***** Source data *****

-- ==== Sys2Proof/Machine/BusRows.lean ====
section
/-! DEFINITION. Register reads and writes with their effects, and rows REGISTER_WRITE, MALFORMED_REGISTER_ACCESS,
RESERVED_ADDRESS_ACCESS and STALLED_ACCESS_COMPLETE (R9, R10, R34, R37). -/

namespace Sys2Proof.Machine

/-! ### What a write does beyond its fields -/

/-- Writes of always-on, power and clock registers (R44, R57, R79, R80). Of several requests in one RESET_REQ write the first of
MODULE, NVMSSR, START and KEEP acts (R79). -/
def writePower (h : Hit) (mask new : Word) (req : Nat) (s : State) : State :=
  let v := new.toNat
  let plain := plainWrite h mask new req
  match h.blk, h.off with
  | .pwr, 0x04 => if v / 2 % 4 = 0 then writeIgnored h.addr req v s else plain s
  | .pwr, 0x1C =>
    if v / 256 % 256 = 0 then writeIgnored h.addr req v s
    else
      let s1 := fset Fl.PWR_CAP_CTRL_INTERVAL (v / 256 % 256) s
      if v % 2 = 1 then startBankTest s1 else s1
  | .aon, 0x2C =>
    if v / 256 % 256 ≠ 0x5A then writeIgnored h.addr req v s
    else if v % 2 = 1 then requestModuleReset .mgmt s
    else if v / 2 % 2 = 1 then nvmSubsystemReset false s
    else if v / 8 % 2 = 1 then requestStart s
    else if v / 4 % 2 = 1 then requestKeep s
    else s
  | .clk, _ =>
    if 0x10 ≤ h.off ∧ h.off < 0x24 then
      (let n := (h.off - 0x10) / 4
        if v % 2 = 0 ∧ pllWanted n s = true then writeIgnored h.addr req v s
        else if mask.getLsbD 0 then setPll n (v % 2 == 1) (plain s) else plain s)
    else plain s
  | _, _ => plain s

/-- Writes of channel and stream filter registers (R159, R166, R170, R177, R201–R204). -/
def writeChan (h : Hit) (mask new : Word) (req : Nat) (s : State) : State :=
  let v := new.toNat
  let n := h.inst
  let plain := plainWrite h mask new req
  let memory (per off : Nat) : State :=
    if fget (Fl.CHE_SF_CTX_STATE_STATE n ((h.off - off) / per)) s = 0 then plain s else writeIgnored h.addr req v s
  if h.off = 0x04 then
    let s1 := if v / 16 % 2 = 1 then requestRetire n (v / 256 % 256) req s else s
    let s2 := if chanUp n s1 && v % 2 == 1 then channelReset n s1 else s1
    let s3 := if chanUp n s2 && v / 2 % 2 == 1 then calibrate n (freeCal s2).good (freeCal s2).us (freeCal s2).again (useCal s2) else s2
    setHold n (v / 4 % 2) s3
  else if h.off = 0x08 then
    let b := v % 4096
    if 1500 < b ∨ v / 4096 % 8 = 0 then writeIgnored h.addr req v s
    else
      setMgt (fun m => { m with budgets := SMap.del m.budgets n })
        (s |> fset (Fl.CHE_GOV_CFG_BUDGET n) (Nat.max b 320) |> fset (Fl.CHE_GOV_CFG_ERASE_MAX n) (v / 4096 % 8))
  else if h.off = 0x8004 then scanAbortCtx n (v % 16) s
  else if 0xC000 ≤ h.off then memory 0x900 0xC000
  else if 0xB000 ≤ h.off then memory 0x40 0xB000
  else if 0x9000 ≤ h.off then memory 0x800 0x9000
  else plain s

/-- Writes of match bank registers (R208, R222, R223). -/
def writeMat (h : Hit) (mask new : Word) (req : Nat) (s : State) : State :=
  let v := new.toNat
  let n := h.inst
  if h.off = 0x04 then
    (if v % 4 ≠ fget (Fl.MAT_CFG_WIDTH n) s ∧ bankInUse n s = true then writeIgnored h.addr req v s
     else if v / 8 % 8 ≠ fget (Fl.MAT_CFG_PF_BYTE n) s then refreshTags n (plainWrite h mask new req s) else plainWrite h mask new req s)
  else if h.off = 0x08 then entryOp n (v % 8192) (v / 65536 % 4) req s
  else if 0x8000 ≤ h.off then
    writeTblMap ((h.off - 0x8000) / 8) req ((rd h.addr s &&& ~~~mask) ||| (new &&& mask)) s
  else plainWrite h mask new req s

/-- The operation under way on a compression engine ends with status 14 (R254). -/
def abortEngine (n : Nat) (s : State) : State :=
  if fget (Fl.CMP_STATUS_BUSY n) s = 1 then fset (Fl.CMP_STATUS_BUSY n) 0 s else s

/-- Writes of engine registers: compression, digest, keys (R251, R254, R257–R266, R275). -/
def writeEngine (h : Hit) (mask new : Word) (req : Nat) (s : State) : State :=
  let v := new.toNat
  let n := h.inst
  let plain := plainWrite h mask new req
  match h.blk with
  | .cmp =>
    if h.off = 0x04 then
      let s1 := if v % 2 = 1 then abortEngine n s else s
      if v / 2 % 2 = 0 then s1
      else if v / 256 % 256 = 0xA5 then retireComp n s1 else writeIgnored h.addr req v s1
    else if h.off = 0x08 ∧ 12 < v % 16 + v / 16 % 16 then writeIgnored h.addr req v s
    else plain s
  | .dig =>
    if h.off < 0x1000 then plain s
    else
      let c := (h.off - 0x1000) / 256
      let o := h.off % 256
      if o = 0 then digCtrl c v req s
      else if o = 0x18 then digData c new 8 0 req s
      else if 0x20 ≤ o ∧ o < 0xA0 then digKey c ((o - 0x20) / 8) mask new req s
      else if ownsCtx c req s then plain s
      else foreignWrite h.addr req h.row.bytes s
  | .key => if h.off = 0x04 then writeSlotOp v req (freeNat 1 s == 1) (useFree s) else plain s
  | _ => plain s

/-- Writes of cluster, scheduler and memory registers (R291–R293, R367, R405, R415, R417, R419). -/
def writeCore (h : Hit) (mask new : Word) (req : Nat) (s : State) : State :=
  let v := new.toNat
  let n := h.inst
  let plain := plainWrite h mask new req
  match h.blk with
  | .axc =>
    (match h.off with
    | 0x04 => axcCtrl n v req (freeNat 1 s == 1) (useFree s)
    | 0x08 => cacheCtrl n (v % 8) req s
    | 0x0C => wayLock n v req s
    | 0x14 => cmoStart n (v % 16) req (plain s)
    | _ => plain s)
  | .sch =>
    if h.off = 0x04 then setOrdered v s
    else if h.off = 0x40 then (if v % 8 = 4 then endOwnerCmd req s else routeCmd (v % 8) req s)
    else if 0x10000 ≤ h.off ∧ h.off % 256 = 0x50 then doneAndLeave ((h.off - 0x10000) / 256) (v % 256) req s
    else plain s
  | .dmc =>
    if h.off = 0x04 then
      let s1 := if v / 8 % 2 = 1 then dramRetire n (v / 256 % 256) req s else s
      let s2 := if v / 4 % 2 = 1 ∧ dmcUp n s1 = true then applyDelays n (freeNat 1 s1 == 1) (useFree s1) else s1
      if dmcUp n s2 then dramHold n (v % 2) s2 else s2
    else if h.off = 0x20 then
      if fget (Fl.DMC_REMAP_CMD_BUSY n) s = 1 then writeIgnored h.addr req v s
      else if v / 2 ^ 23 % 2 = 1 then retirePage n (v % 2 ^ 23) s else plain s
    else if h.off = 0x5C then writeIgnored h.addr req v s
    else plain s
  | .mem => if h.off = 0x14 then logTail (v % 256) s else plain s
  | _ => plain s

/-- Port bytes 0–3 of feature 0xC7 as LINK_CFG gives them (R442). -/
def portOfLink (n : Nat) (d : List Byte) (s : State) : List Byte :=
  let b (f : Fld) (i : Nat) : Nat := fget f s * 2 ^ i
  let w (x : Nat) : Byte := BitVec.ofNat 8 x
  [w (b (Fl.NET_LINK_CFG_ENABLE n) 0 + b (Fl.NET_LINK_CFG_FAILOVER n) 1 + b (Fl.NET_LINK_CFG_PFC_EN n) 2 +
      b (Fl.NET_LINK_CFG_TCP_EN n) 3 + b (Fl.NET_LINK_CFG_ROCE_EN n) 4),
    w (fget (Fl.NET_LINK_CFG_SPEED n) s), w (fget (Fl.NET_LINK_CFG_ROCE_PRIO n) s), w (fget (Fl.NET_LINK_CFG_PFC_MASK n) s)] ++ d.drop 4

/-- The host may not write a register of its letterbox page: H2M_HEAD, M2H_TAIL, STATUS and the M2H slots (R447). -/
def lbxHostRO (off : Nat) : Bool := off == 0x04 || off == 0x08 || off == 0x10 || decide (0x800 ≤ off)

/-- Management firmware writes M2H_TAIL itself: an advance interrupts as any other (R450). -/
def m2hTailWritten (n old : Nat) (s : State) : State :=
  if fget (Fl.LBX_VECTOR_EN n) s = 0 ∨ fget (Fl.LBX_M2H_TAIL_INDEX n) s = old then s
  else if irqOpen n (fget (Fl.LBX_VECTOR_NUM n) s) s then
    { s with ten := { s.ten with m2hIrqs := s.ten.m2hIrqs ++ [(n, fget (Fl.LBX_VECTOR_NUM n) s)] } }
  else irqPend n (fget (Fl.LBX_VECTOR_NUM n) s) s

/-- Writes of the host interface, ports, letterboxes, config flash, recorder and debug registers (R437, R442, R447, R462, R475,
R500, R502, R508, R513). -/
def writeRest (h : Hit) (mask new : Word) (req : Nat) (s : State) : State :=
  let v := new.toNat
  let n := h.inst
  let plain := plainWrite h mask new req
  match h.blk with
  | .hif => if h.off = 0x40 then fset Fl.HIF_FETCH_CTRL_HELD (v % 2) (plain s) else plain s
  | .net =>
    if h.off = 0x04 then
      let s1 := if v / 2 % 2 = 1 then portFault n (.ctrl (v / 256 % 256) req) s else s
      if v % 2 = 1 then retrain n s1 else s1
    else if h.off = 0x08 then
      let s1 := plain s
      setPort n (portOfLink n (portCfg n s1) s1) [] s1
    else plain s
  | .lbx =>
    if req < 0x100 then
      (if h.off = 0x08 then m2hTailWritten n (fget (Fl.LBX_M2H_TAIL_INDEX n) s) (plain s) else plain s)
    else if lbxHostRO h.off then barReserved n 4 (0x8000 + h.off) true s
    else if h.off = 0x00 then h2mDoorbell n (v % 256) s
    else if h.off = 0x0C then m2hHead n (v % 256) s
    else if h.off = 0x14 ∧ (resOf n s).vecs ≤ v / 2 % 128 then writeIgnored h.addr req v s
    else plain s
  | .cfl => if h.off = 0x04 then cflCommand v s else plain s
  | .mgt => if h.off = 0x48 then (if mgmtCapOk (v % 256) then setMgmtCap (v % 256) s else writeIgnored h.addr req v s) else plain s
  | .pbk =>
    if h.off = 0x04 then plainWrite h mask (new ||| 0x30000) req s
    else if h.off = 0x40 ∨ h.off = 0x50 then takeWindow ((h.off - 0x40) / 16) (((rd h.addr s &&& ~~~mask) ||| (new &&& mask)).toNat % 2 ^ 56) s
    else if 0x100 ≤ h.off ∧ h.off < 0x480 ∧ h.off % 64 = 4 ∧ v / 2 ^ 31 % 2 = 1 then submitPostmark ((h.off - 0x100) / 64) req (plain s)
    else plain s
  | .dbg =>
    if h.off = 0x04 then
      (if v % 2 = 0 then s else if v / 256 % 256 = 0xD7 then requestDebugReset 1 s else writeIgnored h.addr req v s)
    else if 0x1000 ≤ h.off then
      let k := dbgCore h
      (match dbgOff h with
      | 0x00 => coreCtrl k v mask new h req s
      | 0x08 => setDbgPc k ((((coreAt k s).pc) &&& ~~~mask) ||| (new &&& mask)) s
      | 0x18 => setDbgReg k ((dbgReg k s &&& ~~~mask) ||| (new &&& mask)) s
      | _ => plain s)
    else plain s
  | _ => plain s

/-- A write takes effect. -/
def writeHit (h : Hit) (mask new : Word) (req : Nat) (s : State) : State :=
  match h.blk with
  | .pwr | .aon | .clk => writePower h mask new req s
  | .che => writeChan h mask new req s
  | .mat => writeMat h mask new req s
  | .cmp | .dig | .key => writeEngine h mask new req s
  | .axc | .sch | .dmc | .mem => writeCore h mask new req s
  | .ctc | .hif | .net | .lbx | .cfl | .mgt | .pbk | .dbg => writeRest h mask new req s

/-- A write that only this requester may not make: SUBMIT of another agent (R512), a context of another owner (R260), a key slot
(R275), a core control of a core that is off or a RESUME of one that runs (R513). -/
def writeDenied (h : Hit) (v req : Nat) (s : State) : Bool :=
  match h.blk with
  | .pbk => decide (0x100 ≤ h.off) && decide (h.off < 0x480) && req != submitAgent ((h.off - 0x100) / 64)
  | .key => h.off == 4 && !(decide (req ≤ 0x0B) || req == 0x10 || req == 0x11)
  | .dbg => decide (0x1000 ≤ h.off) && dbgOff h == 0 && decide (v % 8 ≠ 0) &&
      (!coreDomain (dbgCore h) s || (v / 2 % 2 == 1 && !coreHalted (dbgCore h) s))
  | _ => false

/-- The context write is a foreign one. -/
def writeForeign (h : Hit) (v req : Nat) (s : State) : Bool :=
  h.blk == .dig && decide (0x1000 ≤ h.off) && !ownsCtx ((h.off - 0x1000) / 256) req s && !(h.off % 256 == 0 && v / 16 % 8 == 6)

/-! ### Reads -/

/-- The value a register has now: its fields, but the tick, a recorder window (R500) and the registers of a halted core (R508) as they
stand. -/
def readNow (h : Hit) (s : State) : Word :=
  let plain : Word := rd h.addr s &&& readMask h.row
  match h.blk with
  | .sch => if 0x10000 ≤ h.off ∧ (h.off - 0x10000) % 256 = 0x78 then rd Reg.SCH_TICK s else plain
  | .pbk =>
    if h.off < 0x1000 then plain
    else
      let i := (h.off - 0x1000) % 0x400
      let w := SMap.getD s.pbk.win ((h.off - 0x1000) / 0x400) []
      let bs := match w[i / 64]? with
        | some p => postmarkBytes p
        | none => []
      BitVec.ofNat 64 (leVal ((bs.drop (i % 64)).take 4))
  | .dbg =>
    if h.off < 0x1000 then plain
    else if dbgOff h = 0x08 then (coreAt (dbgCore h) s).pc
    else if dbgOff h = 0x18 then dbgReg (dbgCore h) s
    else plain
  | _ => plain

/-- The value of a register, and what reading it does: the actions of a port page (R367). What the power monitors measure is open (log
entry 11). -/
def readHit (h : Hit) (s : State) : Word × State :=
  match h.blk with
  | .sch =>
    if h.off < 0x10000 then (readNow h s, s)
    else
      let p := (h.off - 0x10000) / 256
      (match h.off % 256 with
      | 0x20 => portSubmit p s
      | 0x28 =>
        let t := takeAndStart p (freeNat 7 s) (freeNat 30 s) (useFree s)
        (rd (Reg.SCH_TAKE p) t, t)
      | 0x60 => portQuery p s
      | 0x68 => portCancel p s
      | 0x70 => portCtr p (fget (Fl.SCH_ARG_OP p) s) s
      | _ => (readNow h s, s))
  | .pwr => if 0x0C ≤ h.off ∧ h.off ≤ 0x14 then (BitVec.ofNat 64 (freeNat 32 s), useFree s) else (readNow h s, s)
  | .dbg => (readNow h s, useFree s)
  | _ => (readNow h s, s)

/-- The low or high word of a register value. -/
def loWord (v : Word) : Word := v &&& 0xFFFFFFFF
/-- The high word, as a low word. -/
def hiWord (v : Word) : Word := v >>> 32

/-- Changes the words kept between half accesses. -/
def setLatch (k : Nat) (v : Option Word) (s : State) : State :=
  { s with bus := { s.bus with latch := match v with
      | some x => SMap.put s.bus.latch k x
      | none => SMap.del s.bus.latch k } }

/-- A read of `n` bytes of control space by `req`: the value, none for a bus error (R9, R34). -/
def regRead (a n req : Nat) (s : State) : Option Word × State :=
  let bad : Option Word × State := (none, busError a req n s)
  if (n ≠ 4 ∧ n ≠ 8) ∨ a % n ≠ 0 then bad
  else match regHit a with
    | none => bad
    | some h =>
      if !regThere h req s then bad
      else if n = h.row.bytes ∧ a = h.addr then
        let r := readHit h s
        (some r.1, r.2)
      else if n = 8 then
        (match byteStruct h, hitAt (a + 4) with
        | true, some g =>
          let r := readHit h s
          let q := readHit g r.2
          (some (loWord r.1 ||| (q.1 <<< 32)), q.2)
        | _, _ => bad)
      else if a = h.addr then
        let r := readHit h s
        (some (loWord r.1), setLatch (2 * h.addr) (some (hiWord r.1)) r.2)
      else match SMap.find s.bus.latch (2 * h.addr) with
        | some v => (some v, setLatch (2 * h.addr) none s)
        | none => (some (hiWord (readNow h s)), s)

/-! ### Writes -/

/-- The write reaches the register, or is refused with a bus error. -/
def writeThere (h : Hit) (a n : Nat) (mask new : Word) (req : Nat) (s : State) : Bool × State :=
  if writeDenied h new.toNat req s then (false, busError a req n s)
  else if writeForeign h new.toNat req s then (false, foreignWrite a req n s)
  else (true, writeHit h mask new req s)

*****

# [Required action]
Wherever the word "abortEngine" appears in the entries above, copy that line.

# [Completed task]
def abortEngine (n : Nat) (s : State) : State :=
      let s1 := if v % 2 = 1 then abortEngine n s else s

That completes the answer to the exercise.